Online stock trading
Online trading enables an individual to purchase and put up stocks and shares for sale from the comfort of their homes or workplaces. This is done without the need for brokers (Travolta, 2008). To enjoy online trading, one needs to own a PC and a good internet connection. Additionally, an online trader may be required to facilitate trading. The brokers facilitate individuals to buy and sell stocks whenever they so desire. The commission rates are also largely reduced by the ability to engage in online trading. The number of companies offering online trade is large. They provide the platforms that allow individuals to open accounts and use them for purchasing and selling of stock. These accounts form the center of stock trading is done, both with regard to purchases and sales of the stock. For individuals who require the services of professionals, an additional fee is charged.
While some charge a commission as low as $5, some charge up to hundreds of dollars. Differences arise when one chooses either the discounted or traditional brokerages. Some companies like Charles Schwab and Merrill Lynch, provide both options. The table below compares the rates and charges offered by three different online companies.
Comparison of three online trading companies.
Ameritrade | FXXD | E-Trade financial | |
Minimum Deposit | $250 | $100 | $250 |
Commission rate | 9.9% | 8.8% | 10% |
Online share trading services
There are three main aspects necessary to begin online stock trading. These include the trading account, the PC, and an internet connection (Jenny, 2009). One needs to open up an online trading account to enjoy online trading of stock. The facilitators of such accounts act as brokerage agents. They charge brokerage fees and hence brokerage rates and taxes applicable should be evaluated before opening online trade accounts. Different trading rates are available for different trading methods. It is important to get a demo of a company’s online trading software to ensure its reliability before opening an account. It is also important to look out for any additional charges.

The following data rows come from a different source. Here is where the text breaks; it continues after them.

/-- The state with the acknowledgement of a performed access on its way back to the tile, on channel 2 or, of an
express request, in the express reply queues (R252, R253, R260). It takes room and has no further effect. -/
def State.acknowledge (s : State) (tile slot : Nat) (f : InFlight) : State :=
  if f.buf.space = .sp then s
  else s.replyFrom tile f.express f.buf.space f.buf.place s.now ((s.ownerOf (s.thread tile slot).gid).getD 0) .plain

/-- The cycle from which a committed access of a thread may be served by its bank: one to SP behind the thread's loads
there (R262). -/
def Thread.serveFrom (th : Thread) (f : InFlight) : Nat := if f.buf.space = .sp then th.replayEnd else 0

/-- Whether the bank of a committed access is its own now: the cycle that it has booked has come, or the bank is free
(R262, R265). -/
def State.bankReady (s : State) (tile gid from_ : Nat) (f : InFlight) : Bool :=
  match f.booked with
  | some c => decide (c ≤ s.now)
  | none => (s.bankOf tile gid f.buf.space f.buf.place).all fun k => s.bankCycle k from_ == s.now

/-- The state with the next free cycle of its bank booked for a committed access (R262). -/
def State.bookBank (s : State) (tile slot gid from_ : Nat) (f : InFlight) : State :=
  if f.booked.isSome then s
  else
    let b := s.takeBank (s.bankOf tile gid f.buf.space f.buf.place) gid from_
    b.2.modThread tile slot fun x =>
      { x with inflight := x.inflight.map fun y => if y.sid == f.sid then { y with booked := some (s.now + b.1) } else y }

/-- Whether a committed access may be performed, and covers nothing that is not visible at the scope that an atomic
implies (R106, R314). -/
def State.mayLand (s : State) (tile slot : Nat) (f : InFlight) : Bool :=
  (s.thread tile slot).mayPerform f &&
    (match f.buf.act with
     | .store .. => true
     | .amo .. => s.coverable tile (impliedScope f.buf.space f.buf.place))

/-- Whether a committed access is a store that leaves the die before it is performed: a far one that no gateway
drops and no poison stops (R323, R335, R349). -/
def State.leavesDie (s : State) (tile gid : Nat) (b : Buffered) : Bool :=
  farAway tile b && !s.gatewayDrops ((s.ownerOf gid).getD 0) tile b.space b.place &&
    !s.placePoisoned tile gid b.space b.place &&
    (match b.act with
     | .store .. => true
     | .amo .. => false)

/-- The state with a far store sent on its way out of the die, and its access noted as past that point (R335). -/
def State.sendStore (s : State) (tile slot gid : Nat) (f : InFlight) : State :=
  match f.buf.act with
  | .store size data =>
    (s.sendFar tile gid (.access slot f.sid) f.buf.space f.buf.place f.buf.va false (leBytes size data.toNat)).modThread
      tile slot fun x =>
        { x with inflight := x.inflight.map fun y => if y.sid == f.sid then { y with passed := true } else y }
  | .amo .. => s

Dividend Re-Investment Plans and direct investment plans
A number of corporations permit individuals to buy or sell stock options directly without the need of making use of or paying out commission rates to an agent. However, an individual may well have to pay out a charge to utilize the provider’s platform (Travolta, 2008). A number of organizations require that an individual own some stock in the corporation or are currently employed by the corporation. This is a prior requirement to take part in the company’s direct stock options. An individual can buy stock by trading a dollar sum instead of having to pay out for a whole share.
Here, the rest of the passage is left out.